Using Packing Defects in Heterogeneous Biological Membrane as a Lens to Explore Protein Localization Propensity and Small Molecule Permeability

Abstract

AbstractPlasma membrane (PM) heterogeneity has long been implicated in various cellular functions. However, mechanistic principles governing functional regulations of lipid environment is not well understood due to the inherent complexities associated with the relevant length and time scales that limit both direct experimental measurements and their interpretation. In this context, computer simulation holds immense potential to investigate molecular-level interactions that lead to PM heterogeneity and the related functions. Herein, we investigate spatial and dynamic heterogeneity in model membranes with coexisting liquid ordered and liquid disordered phases and characterize the membrane order in terms of the topological changes in lipid local environment using the non-affine parameter (NAP) frame-work.
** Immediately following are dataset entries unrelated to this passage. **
/-- A change of TILE_ACC_STATUS.OVF that an MX instruction makes in a later cycle: when, which
bit, set or clear, and the instruction's word index (R131, R133). `due` counts waited cycles too. -/
structure OvfEvent where
  due : Nat
  acc : Nat
  set : Bool
  pc : BitVec 13
  deriving DecidableEq, Repr

/-- Where the payload of a departing flit comes from (R201, R213, R317): none, a line that is read
now and whose second half is kept, that kept half, 64 bytes at an address, zeros, or the request of
an HBMRD for `len + 1` units from `unit`. -/
inductive FlitSrc where
  | chaff
  | line (addr : Nat)
  | half
  | bytes (addr : Nat)
  | zero
  | request (unit len : Nat)
  deriving DecidableEq, Repr

/-- How the header of a departing flit is built: from the descriptor read last, or already built
(R317). -/
inductive HdrSrc where
  | descriptor (null : Bool) (len : Nat) (beat : BitVec 48)
  | built (h : Header)
  deriving DecidableEq, Repr

/-- What an instruction in flight still does, one access port cycle at a time (R161, R201): a line
of a weight load, the rows of one input line of a product, a descriptor read (of a send, or for the reply
to an HBMRD), a flit that leaves. -/
inductive Micro where
  | weightLine (wb q addr fmt : Nat) (sparse : Bool)
  | product (sparse : Bool) (acc wb fmt first r0 n addr : Nat) (scales : BitVec 1024)
  | descriptor (addr : Nat) (send : Bool)
  | flit (hdr : HdrSrc) (fidx : Nat) (src : FlitSrc)
  deriving DecidableEq, Repr

/-- A step of an instruction in flight: its issue count, and the instruction's word index. -/
structure InFlight where
  due : Nat
  pc : BitVec 13
  op : Micro
  deriving DecidableEq, Repr

/-- A tile (R55). -/
structure Tile where
  state : TileState
  pc : BitVec 13
  bc : BitVec 48
  loops : List LoopLevel
  /-- Words issued in the current beat (R224). -/
  words : Nat
  /-- The tile is at WAITBEAT, or no beat of a job has begun for it (R223). -/
  waiting : Bool
  /-- The tile has raised its hold of this beat (R91, R225). -/
  heldRaised : Bool
  /-- Words issued since the job began: the clock of R163. -/
  clk : Nat
  /-- Cycles since the job began in which the tile waited for a beat, stood in a hold or passed a
  maintenance beat: they count for what is in flight, and for no reader (R79, R131, R163). -/
  idle : Nat
  busy : List Busy
  /-- Steps of instructions in flight, in the order in which they come due (R76, R79). -/
  flight : List InFlight
  /-- The descriptor that the send path read last, and the second half of its last data line. -/
  sendDesc : W64
  sendHalf : Flit
  /-- By path, the issue count at which its occupancy ends (R78, R162). -/
  paths : Table Nat
  /-- SRAM accesses still to come: issue count and bank (R58, R111). -/
  banks : List (Nat × Nat)
  /-- Serial number of the job for registers not yet written in it; 0 before any job (R74). -/
  gen : Nat
  v : Table (BitVec 1024)
  a : Table W32
  s : Table W32
  p : Table W32
  acc : Table AccElem
  wbase : Table (BitVec 10)
  wb0 : WeightBuf
  wb1 : WeightBuf
  ovf : BitVec 4
  ovfEn : BitVec 4
  ovfPend : List OvfEvent
  sram : List Host.Cell
  /-- Word offsets whose ECC holds an uncorrectable, and a correctable, error (R59). -/
  sramBad : List Nat
  sramWeak : List Nat
  /-- Byte ranges `[lo, hi)` of the data SRAM that the image's initial contents, the job or a landed
  packet has written in the current job (R113), and the initial contents of each image bank
  (R279). -/
  known : List (Nat × Nat)
  init0 : List (Nat × Nat)
  init1 : List (Nat × Nat)
  /-- Units with a hardware error that they report at their next instruction (R31, R97). -/
  unitBad : List Nat
  /-- The cycles in which the fill port took a flit in the tile's current job beat, or in a hold slot: which of
  them, and the cycles (R313, R325, R341). -/
  filled : Nat × List Nat
  istore : Table W64
  istoreBad : List Nat
  istoreWeak : List Nat
  /-- Landing-table entries, entry `n` of table `b` at `512 b + n` (R85, R92). -/
  land : Table W64
  /-- The watch set of the pending or standing hold: keys of `land`, which stay across a switch
  (R255, R298). -/
  watch : List Nat
  alloc0 : W32
  alloc1 : W32
  valid0 : Bool
  valid1 : Bool
  span : Bool
  active : Bool
  faultInfo : W32
  faultBeat : W64
  /-- Tile counters by register offset (R98) and their shadows (R510). -/
  counters : Table W64
  shadows : Table W64
  /-- The STOREV of the word before, whose line is written in the cycle of the next word: its address, its lane mask
  and its value (R79, R201). -/
  store : Option (Nat × W32 × BitVec 1024)
  deriving DecidableEq, Repr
Furthermore, we probe the packing defects in membrane with coexisting fluid phases, which can be considered as the conjugate of membrane order assessed in terms of the NAP. In doing so, we formalize the connection between membrane packing and local membrane order and use that to explore the mechanistic principles behind preferential localization of proteins in mixed phase membranes and membrane permeability of small molecules. Our observations suggest that heterogeneity in mixed phase membranes follow some generic features, where functions may arise based on packing-related basic design principles.SignificanceFunctionally important complex lateral and transverse structures in biological membrane result from the differential molecular interactions among a rich variety of lipids and other building blocks. The nature of molecular packing in membrane is a manifestation of these interactions. In this work, using some of the ideas from the Physics of amorphous materials and glasses, we quantify the correlation between heterogeneous membrane organization and the three dimensional packing defects. Subsequently, we investigate the packing-based molecular design-level features that drive preferential localization of peptides in heterogeneous membrane and membrane permeation of small molecules.